I am looking at setting up a new representative group called "CU Members Voice" to promote change in the credit union movement in Ireland in the best interests of all credit union members. I feel this is necessary for the following reasons (list not exhaustive):
1. The "common bond" system means that you can only join a credit union based on where you live or work and member service levels differ vastly from credit union to credit union. This should be changed.
2. The credit union governance structure is antiquated. Members must attend an AGM to exercise their vote. This should be changed to enable higher democratic participation
3. Credit Unions operate as independent organisations with massive duplication of expenses which is not in the best interests of members
4. Loan interest rates and dividend on savings vary from credit union to credit union - this means that some members have access to good products and others do not, depending on a members address or occupation
5. The credentials of credit union board directors varies greatly from credit union to credit union

The current governance model in credit unions will not or cannot address the issues above as individual Boards of Directors have no mandate to effect change outside of their own credit union. The main umbrella organisation for credit unions in Ireland, The Irish League of Credit Unions (ILCU) is run by a Board of Directors drawn from directors of individual credit unions who merely perpetuate the narrow interests of their own credit union resulting in a serious leadership deficit at national level.

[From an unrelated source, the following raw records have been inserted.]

-- ==== Sys2Proof/Laws/State.lean ====
section
/-! SUPPORT. Laws/State.lean: what each update of one part of the module leaves of the others, and what registers, bytes and
requesters read after a write. All but the reads hold by unfolding, so that no later proof unfolds a record update. -/

namespace Sys2Proof.Machine

/-! ### `Chip.setReg` changes `regs` alone -/

@[simp] theorem Chip.setReg_blobs (c : Chip) (k v : Nat) : (c.setReg k v).blobs = c.blobs := rfl
@[simp] theorem Chip.setReg_board (c : Chip) (k v : Nat) : (c.setReg k v).board = c.board := rfl
@[simp] theorem Chip.setReg_start (c : Chip) (k v : Nat) : (c.setReg k v).start = c.start := rfl
@[simp] theorem Chip.setReg_time (c : Chip) (k v : Nat) : (c.setReg k v).time = c.time := rfl
@[simp] theorem Chip.setReg_gov (c : Chip) (k v : Nat) : (c.setReg k v).gov = c.gov := rfl
@[simp] theorem Chip.setReg_array (c : Chip) (k v : Nat) : (c.setReg k v).array = c.array := rfl
@[simp] theorem Chip.setReg_mem (c : Chip) (k v : Nat) : (c.setReg k v).mem = c.mem := rfl
@[simp] theorem Chip.setReg_step (c : Chip) (k v : Nat) : (c.setReg k v).step = c.step := rfl
@[simp] theorem Chip.setReg_upd (c : Chip) (k v : Nat) : (c.setReg k v).upd = c.upd := rfl
@[simp] theorem Chip.setReg_sil (c : Chip) (k v : Nat) : (c.setReg k v).sil = c.sil := rfl
@[simp] theorem Chip.setReg_map (c : Chip) (k v : Nat) : (c.setReg k v).map = c.map := rfl
@[simp] theorem Chip.setReg_bz (c : Chip) (k v : Nat) : (c.setReg k v).bz = c.bz := rfl
@[simp] theorem Chip.setReg_rnd (c : Chip) (k v : Nat) : (c.setReg k v).rnd = c.rnd := rfl
@[simp] theorem Chip.setReg_slk (c : Chip) (k v : Nat) : (c.setReg k v).slk = c.slk := rfl
@[simp] theorem Chip.setReg_cipher (c : Chip) (k v : Nat) : (c.setReg k v).cipher = c.cipher := rfl
@[simp] theorem Chip.setReg_dma (c : Chip) (k v : Nat) : (c.setReg k v).dma = c.dma := rfl
@[simp] theorem Chip.setReg_linkMem (c : Chip) (k v : Nat) : (c.setReg k v).linkMem = c.linkMem := rfl
@[simp] theorem Chip.setReg_dap (c : Chip) (k v : Nat) : (c.setReg k v).dap = c.dap := rfl
@[simp] theorem Chip.setReg_flt (c : Chip) (k v : Nat) : (c.setReg k v).flt = c.flt := rfl
@[simp] theorem Chip.setReg_emmc (c : Chip) (k v : Nat) : (c.setReg k v).emmc = c.emmc := rfl
@[simp] theorem Chip.setReg_ident (c : Chip) (k v : Nat) : (c.setReg k v).ident = c.ident := rfl
@[simp] theorem Chip.setReg_svc (c : Chip) (k v : Nat) : (c.setReg k v).svc = c.svc := rfl
@[simp] theorem Chip.setReg_out (c : Chip) (k v : Nat) : (c.setReg k v).out = c.out := rfl
@[simp] theorem Chip.setReg_free (c : Chip) (k v : Nat) : (c.setReg k v).free = c.free := rfl

/-! ### `Chip.count` changes `regs` alone -/

@[simp] theorem Chip.count_blobs (c : Chip) (k n w : Nat) : (c.count k n w).blobs = c.blobs := rfl
@[simp] theorem Chip.count_board (c : Chip) (k n w : Nat) : (c.count k n w).board = c.board := rfl
@[simp] theorem Chip.count_start (c : Chip) (k n w : Nat) : (c.count k n w).start = c.start := rfl
@[simp] theorem Chip.count_time (c : Chip) (k n w : Nat) : (c.count k n w).time = c.time := rfl
@[simp] theorem Chip.count_gov (c : Chip) (k n w : Nat) : (c.count k n w).gov = c.gov := rfl
@[simp] theorem Chip.count_array (c : Chip) (k n w : Nat) : (c.count k n w).array = c.array := rfl
@[simp] theorem Chip.count_mem (c : Chip) (k n w : Nat) : (c.count k n w).mem = c.mem := rfl
@[simp] theorem Chip.count_step (c : Chip) (k n w : Nat) : (c.count k n w).step = c.step := rfl
@[simp] theorem Chip.count_upd (c : Chip) (k n w : Nat) : (c.count k n w).upd = c.upd := rfl
@[simp] theorem Chip.count_sil (c : Chip) (k n w : Nat) : (c.count k n w).sil = c.sil := rfl
@[simp] theorem Chip.count_map (c : Chip) (k n w : Nat) : (c.count k n w).map = c.map := rfl
@[simp] theorem Chip.count_bz (c : Chip) (k n w : Nat) : (c.count k n w).bz = c.bz := rfl
@[simp] theorem Chip.count_rnd (c : Chip) (k n w : Nat) : (c.count k n w).rnd = c.rnd := rfl
@[simp] theorem Chip.count_slk (c : Chip) (k n w : Nat) : (c.count k n w).slk = c.slk := rfl
@[simp] theorem Chip.count_cipher (c : Chip) (k n w : Nat) : (c.count k n w).cipher = c.cipher := rfl
@[simp] theorem Chip.count_dma (c : Chip) (k n w : Nat) : (c.count k n w).dma = c.dma := rfl
@[simp] theorem Chip.count_linkMem (c : Chip) (k n w : Nat) : (c.count k n w).linkMem = c.linkMem := rfl
@[simp] theorem Chip.count_dap (c : Chip) (k n w : Nat) : (c.count k n w).dap = c.dap := rfl
@[simp] theorem Chip.count_flt (c : Chip) (k n w : Nat) : (c.count k n w).flt = c.flt := rfl
@[simp] theorem Chip.count_emmc (c : Chip) (k n w : Nat) : (c.count k n w).emmc = c.emmc := rfl
@[simp] theorem Chip.count_ident (c : Chip) (k n w : Nat) : (c.count k n w).ident = c.ident := rfl
@[simp] theorem Chip.count_svc (c : Chip) (k n w : Nat) : (c.count k n w).svc = c.svc := rfl
@[simp] theorem Chip.count_out (c : Chip) (k n w : Nat) : (c.count k n w).out = c.out := rfl
@[simp] theorem Chip.count_free (c : Chip) (k n w : Nat) : (c.count k n w).free = c.free := rfl

/-! ### `Chip.setBlob` changes `blobs` alone -/

@[simp] theorem Chip.setBlob_regs (c : Chip) (k : Nat) (b : Bytes) : (c.setBlob k b).regs = c.regs := rfl
@[simp] theorem Chip.setBlob_board (c : Chip) (k : Nat) (b : Bytes) : (c.setBlob k b).board = c.board := rfl
@[simp] theorem Chip.setBlob_start (c : Chip) (k : Nat) (b : Bytes) : (c.setBlob k b).start = c.start := rfl
@[simp] theorem Chip.setBlob_time (c : Chip) (k : Nat) (b : Bytes) : (c.setBlob k b).time = c.time := rfl
@[simp] theorem Chip.setBlob_gov (c : Chip) (k : Nat) (b : Bytes) : (c.setBlob k b).gov = c.gov := rfl
@[simp] theorem Chip.setBlob_array (c : Chip) (k : Nat) (b : Bytes) : (c.setBlob k b).array = c.array := rfl
@[simp] theorem Chip.setBlob_mem (c : Chip) (k : Nat) (b : Bytes) : (c.setBlob k b).mem = c.mem := rfl
@[simp] theorem Chip.setBlob_step (c : Chip) (k : Nat) (b : Bytes) : (c.setBlob k b).step = c.step := rfl
@[simp] theorem Chip.setBlob_upd (c : Chip) (k : Nat) (b : Bytes) : (c.setBlob k b).upd = c.upd := rfl
@[simp] theorem Chip.setBlob_sil (c : Chip) (k : Nat) (b : Bytes) : (c.setBlob k b).sil = c.sil := rfl
@[simp] theorem Chip.setBlob_map (c : Chip) (k : Nat) (b : Bytes) : (c.setBlob k b).map = c.map := rfl
@[simp] theorem Chip.setBlob_bz (c : Chip) (k : Nat) (b : Bytes) : (c.setBlob k b).bz = c.bz := rfl
@[simp] theorem Chip.setBlob_rnd (c : Chip) (k : Nat) (b : Bytes) : (c.setBlob k b).rnd = c.rnd := rfl
@[simp] theorem Chip.setBlob_slk (c : Chip) (k : Nat) (b : Bytes) : (c.setBlob k b).slk = c.slk := rfl
@[simp] theorem Chip.setBlob_cipher (c : Chip) (k : Nat) (b : Bytes) : (c.setBlob k b).cipher = c.cipher := rfl
@[simp] theorem Chip.setBlob_dma (c : Chip) (k : Nat) (b : Bytes) : (c.setBlob k b).dma = c.dma := rfl
@[simp] theorem Chip.setBlob_linkMem (c : Chip) (k : Nat) (b : Bytes) : (c.setBlob k b).linkMem = c.linkMem := rfl
@[simp] theorem Chip.setBlob_dap (c : Chip) (k : Nat) (b : Bytes) : (c.setBlob k b).dap = c.dap := rfl
@[simp] theorem Chip.setBlob_flt (c : Chip) (k : Nat) (b : Bytes) : (c.setBlob k b).flt = c.flt := rfl
@[simp] theorem Chip.setBlob_emmc (c : Chip) (k : Nat) (b : Bytes) : (c.setBlob k b).emmc = c.emmc := rfl
@[simp] theorem Chip.setBlob_ident (c : Chip) (k : Nat) (b : Bytes) : (c.setBlob k b).ident = c.ident := rfl
@[simp] theorem Chip.setBlob_svc (c : Chip) (k : Nat) (b : Bytes) : (c.setBlob k b).svc = c.svc := rfl
@[simp] theorem Chip.setBlob_out (c : Chip) (k : Nat) (b : Bytes) : (c.setBlob k b).out = c.out := rfl
@[simp] theorem Chip.setBlob_free (c : Chip) (k : Nat) (b : Bytes) : (c.setBlob k b).free = c.free := rfl

/-! ### `Chip.dropRegs` changes `regs` alone -/

@[simp] theorem Chip.dropRegs_blobs (c : Chip) (p : Nat → Bool) : (c.dropRegs p).blobs = c.blobs := rfl
@[simp] theorem Chip.dropRegs_board (c : Chip) (p : Nat → Bool) : (c.dropRegs p).board = c.board := rfl
@[simp] theorem Chip.dropRegs_start (c : Chip) (p : Nat → Bool) : (c.dropRegs p).start = c.start := rfl
@[simp] theorem Chip.dropRegs_time (c : Chip) (p : Nat → Bool) : (c.dropRegs p).time = c.time := rfl
@[simp] theorem Chip.dropRegs_gov (c : Chip) (p : Nat → Bool) : (c.dropRegs p).gov = c.gov := rfl
@[simp] theorem Chip.dropRegs_array (c : Chip) (p : Nat → Bool) : (c.dropRegs p).array = c.array := rfl
@[simp] theorem Chip.dropRegs_mem (c : Chip) (p : Nat → Bool) : (c.dropRegs p).mem = c.mem := rfl
@[simp] theorem Chip.dropRegs_step (c : Chip) (p : Nat → Bool) : (c.dropRegs p).step = c.step := rfl
@[simp] theorem Chip.dropRegs_upd (c : Chip) (p : Nat → Bool) : (c.dropRegs p).upd = c.upd := rfl
@[simp] theorem Chip.dropRegs_sil (c : Chip) (p : Nat → Bool) : (c.dropRegs p).sil = c.sil := rfl
@[simp] theorem Chip.dropRegs_map (c : Chip) (p : Nat → Bool) : (c.dropRegs p).map = c.map := rfl
@[simp] theorem Chip.dropRegs_bz (c : Chip) (p : Nat → Bool) : (c.dropRegs p).bz = c.bz := rfl
@[simp] theorem Chip.dropRegs_rnd (c : Chip) (p : Nat → Bool) : (c.dropRegs p).rnd = c.rnd := rfl
@[simp] theorem Chip.dropRegs_slk (c : Chip) (p : Nat → Bool) : (c.dropRegs p).slk = c.slk := rfl
@[simp] theorem Chip.dropRegs_cipher (c : Chip) (p : Nat → Bool) : (c.dropRegs p).cipher = c.cipher := rfl
@[simp] theorem Chip.dropRegs_dma (c : Chip) (p : Nat → Bool) : (c.dropRegs p).dma = c.dma := rfl
@[simp] theorem Chip.dropRegs_linkMem (c : Chip) (p : Nat → Bool) : (c.dropRegs p).linkMem = c.linkMem := rfl
@[simp] theorem Chip.dropRegs_dap (c : Chip) (p : Nat → Bool) : (c.dropRegs p).dap = c.dap := rfl
@[simp] theorem Chip.dropRegs_flt (c : Chip) (p : Nat → Bool) : (c.dropRegs p).flt = c.flt := rfl
@[simp] theorem Chip.dropRegs_emmc (c : Chip) (p : Nat → Bool) : (c.dropRegs p).emmc = c.emmc := rfl
@[simp] theorem Chip.dropRegs_ident (c : Chip) (p : Nat → Bool) : (c.dropRegs p).ident = c.ident := rfl
@[simp] theorem Chip.dropRegs_svc (c : Chip) (p : Nat → Bool) : (c.dropRegs p).svc = c.svc := rfl
@[simp] theorem Chip.dropRegs_out (c : Chip) (p : Nat → Bool) : (c.dropRegs p).out = c.out := rfl
@[simp] theorem Chip.dropRegs_free (c : Chip) (p : Nat → Bool) : (c.dropRegs p).free = c.free := rfl

/-! ### `Chip.dropBlobs` changes `blobs` alone -/

@[simp] theorem Chip.dropBlobs_regs (c : Chip) (p : Nat → Bool) : (c.dropBlobs p).regs = c.regs := rfl
@[simp] theorem Chip.dropBlobs_board (c : Chip) (p : Nat → Bool) : (c.dropBlobs p).board = c.board := rfl
@[simp] theorem Chip.dropBlobs_start (c : Chip) (p : Nat → Bool) : (c.dropBlobs p).start = c.start := rfl
@[simp] theorem Chip.dropBlobs_time (c : Chip) (p : Nat → Bool) : (c.dropBlobs p).time = c.time := rfl
@[simp] theorem Chip.dropBlobs_gov (c : Chip) (p : Nat → Bool) : (c.dropBlobs p).gov = c.gov := rfl
@[simp] theorem Chip.dropBlobs_array (c : Chip) (p : Nat → Bool) : (c.dropBlobs p).array = c.array := rfl
@[simp] theorem Chip.dropBlobs_mem (c : Chip) (p : Nat → Bool) : (c.dropBlobs p).mem = c.mem := rfl
@[simp] theorem Chip.dropBlobs_step (c : Chip) (p : Nat → Bool) : (c.dropBlobs p).step = c.step := rfl
@[simp] theorem Chip.dropBlobs_upd (c : Chip) (p : Nat → Bool) : (c.dropBlobs p).upd = c.upd := rfl
@[simp] theorem Chip.dropBlobs_sil (c : Chip) (p : Nat → Bool) : (c.dropBlobs p).sil = c.sil := rfl
@[simp] theorem Chip.dropBlobs_map (c : Chip) (p : Nat → Bool) : (c.dropBlobs p).map = c.map := rfl
@[simp] theorem Chip.dropBlobs_bz (c : Chip) (p : Nat → Bool) : (c.dropBlobs p).bz = c.bz := rfl
@[simp] theorem Chip.dropBlobs_rnd (c : Chip) (p : Nat → Bool) : (c.dropBlobs p).rnd = c.rnd := rfl
@[simp] theorem Chip.dropBlobs_slk (c : Chip) (p : Nat → Bool) : (c.dropBlobs p).slk = c.slk := rfl
@[simp] theorem Chip.dropBlobs_cipher (c : Chip) (p : Nat → Bool) : (c.dropBlobs p).cipher = c.cipher := rfl
@[simp] theorem Chip.dropBlobs_dma (c : Chip) (p : Nat → Bool) : (c.dropBlobs p).dma = c.dma := rfl
@[simp] theorem Chip.dropBlobs_linkMem (c : Chip) (p : Nat → Bool) : (c.dropBlobs p).linkMem = c.linkMem := rfl
@[simp] theorem Chip.dropBlobs_dap (c : Chip) (p : Nat → Bool) : (c.dropBlobs p).dap = c.dap := rfl
@[simp] theorem Chip.dropBlobs_flt (c : Chip) (p : Nat → Bool) : (c.dropBlobs p).flt = c.flt := rfl
@[simp] theorem Chip.dropBlobs_emmc (c : Chip) (p : Nat → Bool) : (c.dropBlobs p).emmc = c.emmc := rfl
@[simp] theorem Chip.dropBlobs_ident (c : Chip) (p : Nat → Bool) : (c.dropBlobs p).ident = c.ident := rfl
@[simp] theorem Chip.dropBlobs_svc (c : Chip) (p : Nat → Bool) : (c.dropBlobs p).svc = c.svc := rfl
@[simp] theorem Chip.dropBlobs_out (c : Chip) (p : Nat → Bool) : (c.dropBlobs p).out = c.out := rfl
@[simp] theorem Chip.dropBlobs_free (c : Chip) (p : Nat → Bool) : (c.dropBlobs p).free = c.free := rfl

I would be interested in the thoughts of other credit union members on the issues outlined above and the merits of setting up a new representative group


----------



## Complainer (1 Nov 2009)

Any idea as to what solutions you are proposing?


----------



## kaplan (1 Nov 2009)

@CU MembersVo

Have a gander at this blog [broken link removed]. There's nothing stopping you from starting a thread - maybe the administrator will create a forum for credit union matters - could be timely given that credit unions will start publishing their accounts soon. 

Kaplan


----------



## sparkeee (2 Nov 2009)

sounds like a bank.


----------



## pudds (18 Nov 2009)

Waterford CU have issued a press release about postponed November agm due to new regulations and fact they won't be paying any dividend this year.

I have 10k in a 3yr a/c with them so think it's time to shift, at least Savings bonds would give me 3.2% dirt free return if the country doesn't go belly up


----------